Consult with your employees.  Not only a good idea, it’s the law!

In September 2001 the NSW Government introduced a new Occupational Health and Safety Act and Regulation.  The new laws establish new obligations on employers to ensure that the health, safety and welfare of workers and others who come onto a workplace are suitably protected. 

A key element of the new legislation is the duty on the employer to consult with their employees.  Interestingly, consultation takes on a broader meaning than sitting around the table and telling the employees about new safety provisions.  “After the event” discussions are not only counterproductive in terms of safe work outcomes they are not acceptable under the new legislation.  Employees must be engaged about these matters before they happen.  

An employer must be able to demonstrate that employees have been given the opportunity to express their views about health safety and welfare issues and that these views are valued and taken into account.  Moreover, an employer must establish the mechanism through which effective consultation can occur.  Indeed forward looking employers will realise the close connection between the risk management requirements of the OHS Regulation and the consultation provisions as a vehicle for delivering improved productivity along with compliance with the legislation.  Risk management and consultation can be a marriage born in heaven or the partnership from hell.  The challenge is to make it work for you and not against you.  

There is little doubt that the consultation provisions have the potential to become the new industrial issue of the moment.  Employers who fail to embrace the new provisions and/or who do not understand them will be industrially and legally exposed.  Equally, those employers who recognise the value of constructive involvement of employees will be afforded a powerful protection against such exposure.  Engaging employees on working arrangements such as working hours and shift work for example and difficult issues like bullying and violence at work can deliver employee ownership of the issues and helpful solutions for the employer. 

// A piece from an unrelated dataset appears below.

-- ==== Sys2Proof/Machine/Core.lean ====
section
/-! DEFINITION. The interface the host reads. -/

def Sys2Proof.core : Host.Core := { State := Sys2Proof.Machine.State, Fault := Sys2Proof.Machine.Fault, Refusal := Sys2Proof.Machine.Refusal, step := Sys2Proof.Machine.step, reset := Sys2Proof.Machine.State.reset }
end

Clearly the mechanisms for consultation are most important.  Committees or OHS Representatives?  Perhaps both?  Alternatively what are the benefits of considering the “other agreed arrangements”?  Employers need to examine the requirements of the legislation carefully and invest in front end strategies which offer enduring solutions.  Applied correctly, the consultation requirements of OHS legislation in NSW will not only satisfy the legal standard they can be an extremely powerful business tool.  Thinking employers can turn a legal requirement into a good idea.